Vesicular transport involving soluble N-ethylmaleimide sensitive factor attachment protein receptor (SNARE) proteins is known to be responsible for many major cellular activities. In steroidogenic tissues, chronic hormone stimulation results in increased expression of proteins involved in the steroidogenic pathway, whereas acute hormone stimulation prompts the rapid transfer of cholesterol to the inner mitochondrial membrane to be utilized as substrate for steroid hormone production. Several different pathways are involved in supplying cholesterol to mitochondria, but mobilization of stored cholesteryl esters appears to initially constitute the preferred source; however, the mechanisms mediating this cholesterol transfer are not fully understood. To study the potential contribution of SNARE proteins in steroidogenesis, we examined the expression levels of various SNARE proteins in response to hormone stimulation in steroidogenic tissues and cells and established an in vitro mitochondria reconstitution assay system to assess the contribution of various SNARE proteins on cholesterol delivery for steroidogenesis.

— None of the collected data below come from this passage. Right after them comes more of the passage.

/-- Taking a notice (06 R136): K[62] gets the PC at the boundary, NEN and NPEND clear, and the split goes on at K[63], or
where it was if K[63] is 0. A K[63] that a late result is still to write reads as a free value (15 R331). The notice entry is of
the drain class (12 R254). -/
def State.takeNotice (s : State) (h : Site) : State :=
  let k63 : Word64 := if h.g.awaits (.k 63) then anyTarget (Config.freeValue 64 (h.ctr * 2 ^ 24 + 0x403F)) else readCell h.g.k 63
  if k63 != 0 && !targetOk k63 then s.raise h .brAlign 0 h.mask h.sp.pc
  else
    let s := s.modGroup h fun g =>
      { g.clobber (.k 62) with k := writeCell g.k 62 h.sp.pc, nen := false, npend := false }
    s.modSplit h fun x => { x.settle with pc := if k63 = 0 then x.pc else k63, draining := true }

/-- Returning from a notice handler (13 R284): to the PC that K[62] held, with NEN set. -/
def State.noticeReturn (s : State) (h : Site) (pc : Word64) : State :=
  ((s.modGroup h fun g => { g with nen := true }).goto h pc).drain h

/-! ### Dividing and merging -/

/-- A live split that threads arriving at `pc` with the issuing split's mode join (R124). -/
def Group.joinable (g : Group) (i : Nat) (pc : Word64) : Option Nat :=
  g.liveSplits.find? fun j =>
    j != i && !(g.split j).stopped && (g.split j).pc == pc && (g.split j).mode == (g.split i).mode

def Group.freeEntry (g : Group) : Option Nat := (List.range 4).find? fun i => !(g.split i).live

/-- The new split of the threads that take a divergent branch. -/
def Split.taken (x : Split) (take target : Word64) : Split :=
  { Split.empty with live := true, pc := target, mask := take, mode := x.mode, nextIssue := x.nextIssue }

/-- Adds threads of split `i` to split `j`. What either of the two issued earlier is written first (R123). -/
def Group.addThreads (g : Group) (i j : Nat) (m : Word64) : Group :=
  let y := (g.split j).settle
  g.setSplit j { y with mask := y.mask ||| m, nextIssue := max y.nextIssue (g.split i).settle.nextIssue }

/-- Divides split `i`: `stay` at `next`, `take` at `target` (R124). None if a new entry is needed and none is free. If the stayers join
another split their entry is free, and the takers, a new split, get the lowest entry that is then free (notes/assumptions 24). -/
def Group.divideAt (g : Group) (i : Nat) (take stay next target : Word64) : Option Group :=
  let x := { (g.split i).settle with held := false }
  match g.joinable i target, g.joinable i next with
  | some j, some j' => some (((g.addThreads i j take).addThreads i j' stay).setSplit i Split.empty)
  | some j, none => some ((g.addThreads i j take).setSplit i { x with mask := stay, pc := next })
  | none, some j' => (g.setSplit i Split.empty).freeEntry.map fun n => ((g.addThreads i j' stay).setSplit i Split.empty).setSplit n (x.taken take target)
  | none, none => g.freeEntry.map fun n => (g.setSplit i { x with mask := stay, pc := next }).setSplit n (x.taken take target)

/-- A division (R124). Late instructions of a split that it frees count as covered (notes/assumptions 26). -/
def Group.divide (g : Group) (base i : Nat) (take stay next target : Word64) : Option Group :=
  let g := if (g.joinable i next).isSome then g.cover base i 0 else g
  g.divideAt i take stay next target

/-- The late results of the splits a division affects have been written (R123). -/
def Group.divideReady (g : Group) (i : Nat) (next target : Word64) : Bool :=
  !g.hasPending i && ((g.joinable i target).map fun j => !g.hasPending j).getD true &&
  ((g.joinable i next).map fun j => !g.hasPending j).getD true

Our results from reconstitution experiments along with knockdown studies in rat primary granulosa cells and in a Leydig cell line show that soluble N-ethylmaleimide sensitive factor attachment protein-α, synaptosomal-associated protein of 25 kDa, syntaxin-5, and syntaxin-17 facilitate the transport of cholesterol to mitochondria. Thus, although StAR is required for efficient cholesterol movement into mitochondria for steroidogenesis, specific SNAREs participate and are necessary to mediate cholesterol movement to mitochondria.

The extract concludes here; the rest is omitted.